*What the task requires*:
Every line below between the line holding "when it drained" and the line holding "mbxRun q 0x0402 0 true false (fun s =>", inclusive, should be repeated exactly, and all other lines omitted.

*Data to examine*:

-- ==== Sys2Proof/Machine/Contexts.lean ====
section
/-! DEFINITION. Machine/Contexts.lean: creating and loading a context, its status, its tails and seeds, and the commands
without a context (06 R123 to R128; 08 R190; 13 R310; 16 R369 to R371). -/
namespace Sys2Proof.Machine
open Sys2Proof

/-! ## Partitions (01 R25, R26) -/

/-- Logical clusters of the device that partitions may use: those not removed from the numbering. -/
def logicalAll (s : State) : List Nat :=
  (List.range (gradeClusters s)).filter fun l => !(s.husk.pool.removed.contains l)

/-- Logical clusters in use by partitions, or under a rotation test in place; a companion holds none of its own (12 R291). -/
def logicalUsed (s : State) : List Nat :=
  (s.ctxs.flatMap fun c => if c.2.lender.isSome then [] else c.2.part) ++
    (logicalAll s).filter fun l => s.husk.pool.testing.contains (physOf s l)

/-- A list of distinct free logical clusters. -/
def freeClusters (s : State) (l : List Nat) : Bool :=
  l.eraseDups.length == l.length && l.all fun x => (logicalAll s).contains x && !((logicalUsed s).contains x)

/-- Free logical clusters in number. -/
def freeCount (s : State) : Nat :=
  let used := logicalUsed s
  ((logicalAll s).filter fun l => !(used.contains l)).length

/-- Contexts may be created: firmware's boot status allows them, the germination test has ended, and no device fault has
occurred, and no removal is requested (00 R6; 14 R335; 15 R346; 17 R385; 19 R423). -/
def mayCreate (s : State) : Bool :=
  bit s.husk.germ 0 && !s.husk.deviceFault && !s.panel.removeReq &&
    bits s.husk.bootStatus 63 48 != 0x0700 && bits s.husk.bootStatus 63 48 != 0x0703

/-! ## The load buffer (16) -/

/-- Blocks of a load buffer of 64 MiB. -/
def loadBlocks : Nat := 16384

/-- Memory regions registered. -/
def regionCount (s : State) : Nat := (s.host.regions.filter fun x => x.2.used).length

def getRegion (s : State) (i : Nat) : MemRegion := tget {} s.host.regions i
def setRegion (s : State) (i : Nat) (x : MemRegion) : State :=
  { s with host := { s.host with regions := tset {} s.host.regions i x } }

/-- An rkey (16 R374). -/
def rkeyOf (ctx index : Nat) (gen : BitVec 8) : Nat := ctx * 2 ^ 26 + index * 2 ^ 8 + gen.toNat

/-- A region index is registered: its generation increments. -/
def register (s : State) (i : Nat) (owner h first count : Nat) (access : BitVec 3) : State :=
  setRegion s i { used := true, owner := owner, handle := h, first := first, count := count, access := access,
                  gen := (getRegion s i).gen + 1 }

/-- A region is given up; its generation stays. -/
def unregister (s : State) (i : Nat) : State :=
  setRegion s i { gen := (getRegion s i).gen }

/-- A context returns to FREE with nothing of its own but its epoch; its load buffer is given up. -/
def freeContext (s : State) (n : Nat) (epoch : BitVec 16) : State :=
  let s := match (getCtx s n).loadBuf with
    | some b => unregister s b.index
    | none => s
  putCtx (endRequests s fun q => q.ctx == n) n { epoch := epoch }

/-! ## CTX_CREATE (01 R25; 06 R123; 02 R440; 16 R371) -/

/-- CTX_CREATE: `pick` is the context number chosen for CONTEXT 0xFF, `clusters` the logical clusters that the Husk
allocates, in the context's logical order, `region` the index of the load buffer's rkey. -/
def execCtxCreate (q : Req) (p : BitVec 32) (pick : BitVec 6) (region : BitVec 18) (clusters : List Nat) (s : State) :
    Out :=
  mbxRun q 0x0400 0 (q.context != 0xFF) false (fun s =>
    let n := if q.context = 0xFF then pick.toNat else q.context.toNat
    let free (i : Nat) : Bool := decide ((getCtx s i).st = .free)
    if p = 0 then refuse s stBadEntry
    else if !(mayCreate s) || decide (freeCount s < p.toNat) || decide (4096 ≤ regionCount s) ||
        (if q.context = 0xFF then !((List.range 64).any free) else !(free n)) then refuse s stBusy
    else if !(free n) || clusters.length != p.toNat || !(freeClusters s clusters) || (getRegion s region.toNat).used then .wait
    else
      let s := clearShares s n
      let s := register s region.toNat n 0 0 loadBlocks 2
      let gen := (getRegion s region.toNat).gen
      let s := modCtx s n fun c => { c with st := .loading, part := clusters, q1 := 0, q2 := 0,
                                            loadBuf := some { index := region.toNat, gen := gen, data := [] } }
      .done s 0 (n + rkeyOf n region.toNat gen * 2 ^ 32) none) s

/-! ## LOAD (06 R126 to R128, R134; 09 R215, R233; 13 R311) -/

/-- The rings that LOAD names: handle and z of each stream. -/
structure Rings where
  handle : List Nat
  z : List Nat
  deriving DecidableEq, Repr

/-- Bytes of a load image. -/
def imageBytes (b : LoadBuf) (off n : Nat) : List Byte := tgetMany 0 b.data off n

/-- The geometry checks of 06 R127: the number of the first that fails. -/
def geoCheck (s : State) (c : Ctx) (g : W256) : Option Nat :=
  let c' := { c with geom := g }
  if 2097152 < bits g 69 48 then some 0
  else if (geoSizes c').foldl (· * ·) 1 ≤ geoRank c' then some 1
  else if (bits g 95 80 ≠ 0) ∧ (bits g 95 88 ≠ s.husk.fwMajor.toNat ∨ bits g 87 80 ≠ s.husk.fwMinor.toNat) then some 2
  else if !(clearOf g.toNat (maskOf 255 192 + maskOf 127 96 + maskOf 79 74 + maskOf 71 70 + maskOf 15 13)) then some 3
  else if geoP c' ≠ c.part.length then some 4
  else none

/-- The checks on the rings (06 R128). -/
def ringsOk (c : Ctx) (r : Rings) : Bool :=
  (r.handle.zip r.z).all fun p => p.1 == 0 || (decide (8 ≤ p.2) && decide (p.2 ≤ 20) && hPresent (hEntry c p.1) &&
    decide (2 ^ p.2 * 32 ≤ 4096 * hExtent (hEntry c p.1)))

/-- The streams as loaded (06 R128). -/
def loadStreams (r : Rings) : Table Stream :=
  ((r.handle.zip r.z).zipIdx).foldl (fun t p =>
    tset {} t p.2 (if p.1.1 = 0 then {} else { ring := p.1.1, z := p.1.2 })) []

/-- The tables of a load image: handle-table entries and access lists. -/
structure Image where
  entries : List W256
  lists : List (List (BitVec 128))
  deriving DecidableEq, Repr

/-- The load image at the offsets that LOAD names; none where a table runs past the image. -/
def readImage (b : LoadBuf) (len hOff hCount aOff aCount : Nat) : Option Image :=
  if len ≤ 67108864 ∧ hOff + 32 * hCount ≤ len ∧ aOff + 256 * aCount ≤ len then
    some { entries := (List.range hCount).map fun i => BitVec.ofNat 256 (leNat (imageBytes b (hOff + 32 * i) 32)),
           lists := (List.range aCount).map fun i => (List.range 16).map fun j =>
             BitVec.ofNat 128 (leNat (imageBytes b (aOff + 256 * i + 16 * j) 16)) }
  else none

/-- What LOAD comes to: the loaded context, or the status and the number of the first failing check. -/
def loadContext (s : State) (n : Nat) (c : Ctx) (g : W256) (len hOff hCount aOff aCount : Nat) (r : Rings) :
    Except (BitVec 16 × Nat) Ctx := do
  let bad (k : Nat) : Except (BitVec 16 × Nat) Unit := .error (stLoadRefused, k)
  match geoCheck s c g with
  | some k => bad k
  | none => .ok ()
  let im ← match c.loadBuf with
    | some b => match readImage b len hOff hCount aOff aCount with
      | some im => Except.ok im
      | none => .error (stLoadRefused, 5)
    | none => .error (stLoadRefused, 5)
  let hs := im.entries.map fun e => bits e 31 0
  if !(im.entries.all entryShape) || hs.eraseDups.length != hs.length then bad 6
  let full := { c with geom := g, handles := im.entries.foldl (fun t e => tset 0 t (bits e 31 0) e) [] }
  if !(im.lists.all fun l => (aclList l).all (aclEntryOk full)) then bad 7
  if !(ringsOk full r) then bad 8
  let acl := (im.lists.zipIdx).foldl (fun t p => tset [] t p.2 ((aclList p.1).map aclEntry)) ([] : Table (List AccEntry))
  let base := { c with geom := g, st := .ready, step := geoStep { c with geom := g }, acl := acl,
                       aclCount := aCount, streams := loadStreams r, loadBuf := none }
  if !(im.entries.all (producersOk { full with acl := acl, streams := base.streams })) then bad 9
  match allocAll s n base im.entries with
  | some c => .ok c
  | none => .error (stQuota, 10)

/-- LOAD: accepted to READY, or refused to FREE, with the number of the first failing check as a free detail value. -/
def execLoad (q : Req) (geom : BitVec 256) (len : BitVec 32) (hOff : BitVec 32) (hCount : BitVec 32) (aOff : BitVec 32)
    (aCount : BitVec 32) (ringF : BitVec 32) (ringB : BitVec 32) (ringU : BitVec 32) (zF : BitVec 8) (zB : BitVec 8)
    (zU : BitVec 8) (s : State) : Out :=
  mbxRun q 0x0401 2 true false (fun s =>
    let n := q.context.toNat
    let c := getCtx s n
    if c.st ≠ .loading then refuse s stBusy
    else
      let r : Rings := ⟨[ringF.toNat, ringB.toNat, ringU.toNat], [zF.toNat, zB.toNat, zU.toNat]⟩
      match loadContext s n c geom len.toNat hOff.toNat hCount.toNat aOff.toNat aCount.toNat r with
      | .ok c' =>
        let s := match c.loadBuf with
          | some b => unregister s b.index
          | none => s
        .done (setCtx s n c') 0 0 none
      | .error e => .done (freeContext s n c.epoch) e.1 (Config.loadDetail e.2).toNat none) s

/-! ## Status, tails and seeds -/

def stateCode : CtxState → Nat
  | .free => 0 | .loading => 1 | .ready => 2 | .running => 3 | .faulted => 4 | .withdrawing => 5

/-- A word of the context status record (06 R124); FAULT_STATUS and FAULT_TASK stand as the Husk copied them when it drained
the fault record (15 R345 step 3). -/
def statusWord (c : Ctx) (i : Nat) : W64 :=
  match i with
  | 0 => c.step
  | 1 => place 64 c.epoch.toNat 48 ||| place 64 (stateCode c.st) 45 ||| place 64 (b2n c.overQuota) 44 |||
      place 64 c.part.length 31 ||| place 64 c.lastFlags.toNat 5 ||| place 64 c.flags.toNat 0
  | 2 => c.under
  | 3 => c.choices
  | 4 => place 64 c.statusRec.toNat 48 ||| place 64 c.taskRec.toNat 0
  | k => (tget {} c.streams (k - 5)).done

/-- CTX_STATUS (06 R124). -/
def execCtxStatus (q : Req) (wordPair : BitVec 8) (s : State) : Out :=
  mbxRun q 0x0402 0 true false (fun s =>
    if 4 ≤ wordPair.toNat then refuse s stBadEntry
    else
      let c := getCtx s q.context.toNat
      .done s 0 ((statusWord c (2 * wordPair.toNat)).toNat + (statusWord c (2 * wordPair.toNat + 1)).toNat * 2 ^ 64) none) s

/-- The oldest descriptor of a stream not yet completed (06 R128). -/
def oldestSeq (c : Ctx) (stream : Nat) : Nat :=
  ((c.works.filter fun x => x.1 / 2 ^ 46 == stream && x.2.replay.isNone && decide (x.2.phase ≠ .notice)).map
    fun x => x.1 % 2 ^ 46).foldl min (tget {} c.streams stream).head

/-- The seed table as bytes, seed 0 first. -/
def seedBytes (c : Ctx) : List Byte := (List.range 16).flatMap fun i => leBytes 8 (tget 0 c.seeds i).toNat

/-- The first entry into RUNNING forms the initial chain value (13 R310). -/
def startRunning (c : Ctx) : Ctx :=
  if c.st = .ready then { c with st := .running, chain := sha3W (leBytes 32 c.geom.toNat ++ seedBytes c) } else c

/-- STREAM_TAIL (06 R123, R128). -/
def execStreamTail (q : Req) (stream : BitVec 8) (tail : BitVec 64) (s : State) : Out :=
  mbxRun q 0x0403 0 true false (fun s =>
    let n := q.context.toNat
    let c := getCtx s n
    let t := tget {} c.streams stream.toNat
    if !(liveCtx c) || decide (3 ≤ stream.toNat) || t.ring == 0 || decide (tail.toNat < t.tail) ||
        decide (oldestSeq c stream.toNat + 2 ^ t.z < tail.toNat) then refuse s stBusy
    else if tail.toNat = t.tail then okay s
    else okay (setCtx s n (startRunning
      { c with streams := tset {} c.streams stream.toNat { t with tail := tail.toNat } }))) s

/-- SEED_SET (08 R190). -/
def execSeedSet (q : Req) (first : BitVec 8) (count : BitVec 32) (seed0 : BitVec 64) (seed1 : BitVec 64) (s : State) :
    Out :=
  mbxRun q 0x0404 0 true false (fun s =>
    let n := q.context.toNat
    let c := getCtx s n
    if count.toNat = 0 ∨ 2 < count.toNat ∨ 16 < first.toNat + count.toNat then refuse s stBadEntry
    else if c.st ≠ .loading ∧ c.st ≠ .ready then refuse s stBusy
    else okay (setCtx s n { c with seeds := tsetMany 0 c.seeds first.toNat ([seed0, seed1].take count.toNat) })) s

/-! ## Commands without a context -/

/-- ECHO (16 R371). -/
def execEcho (q : Req) (params : BitVec 192) (s : State) : Out :=
  mbxRun q 0x0001 0 false false (fun s => .done s 0 params.toNat none) s

/-- The command codes of the manual. -/
def knownCodes : List Nat :=
  [0x0001, 0x0010, 0x0120, 0x0121, 0x0122, 0x0123, 0x0210, 0x0211, 0x0212, 0x0213, 0x0214, 0x0215, 0x0216, 0x0217,
   0x0230, 0x0231, 0x0310, 0x0311, 0x0312, 0x0313, 0x0314, 0x0400, 0x0401, 0x0402, 0x0403, 0x0404, 0x0410, 0x0420,
   0x0430, 0x0431, 0x0432, 0x0440, 0x0441, 0x0442, 0x0443, 0x0444, 0x0500, 0x0501, 0x0502, 0x0503, 0x0600, 0x0602,
   0x0603, 0x0604, 0x0605, 0x0606, 0x0607, 0x0700, 0x0701, 0x0702]

/-- UNKNOWN_COMMAND (16 R369); an entry with a known code is not one. -/
def execUnknownCommand (q : Req) (code : BitVec 16) (s : State) : Out :=
  if knownCodes.contains code.toNat then waits s
  else mbxRun q code.toNat q.ext.toNat false false (fun s => refuse s stUnknown) s

end Sys2Proof.Machine
end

*Task result*:
/-- A word of the context status record (06 R124); FAULT_STATUS and FAULT_TASK stand as the Husk copied them when it drained
the fault record (15 R345 step 3). -/
def statusWord (c : Ctx) (i : Nat) : W64 :=
  match i with
  | 0 => c.step
  | 1 => place 64 c.epoch.toNat 48 ||| place 64 (stateCode c.st) 45 ||| place 64 (b2n c.overQuota) 44 |||
      place 64 c.part.length 31 ||| place 64 c.lastFlags.toNat 5 ||| place 64 c.flags.toNat 0
  | 2 => c.under
  | 3 => c.choices
  | 4 => place 64 c.statusRec.toNat 48 ||| place 64 c.taskRec.toNat 0
  | k => (tget {} c.streams (k - 5)).done

/-- CTX_STATUS (06 R124). -/
def execCtxStatus (q : Req) (wordPair : BitVec 8) (s : State) : Out :=
  mbxRun q 0x0402 0 true false (fun s =>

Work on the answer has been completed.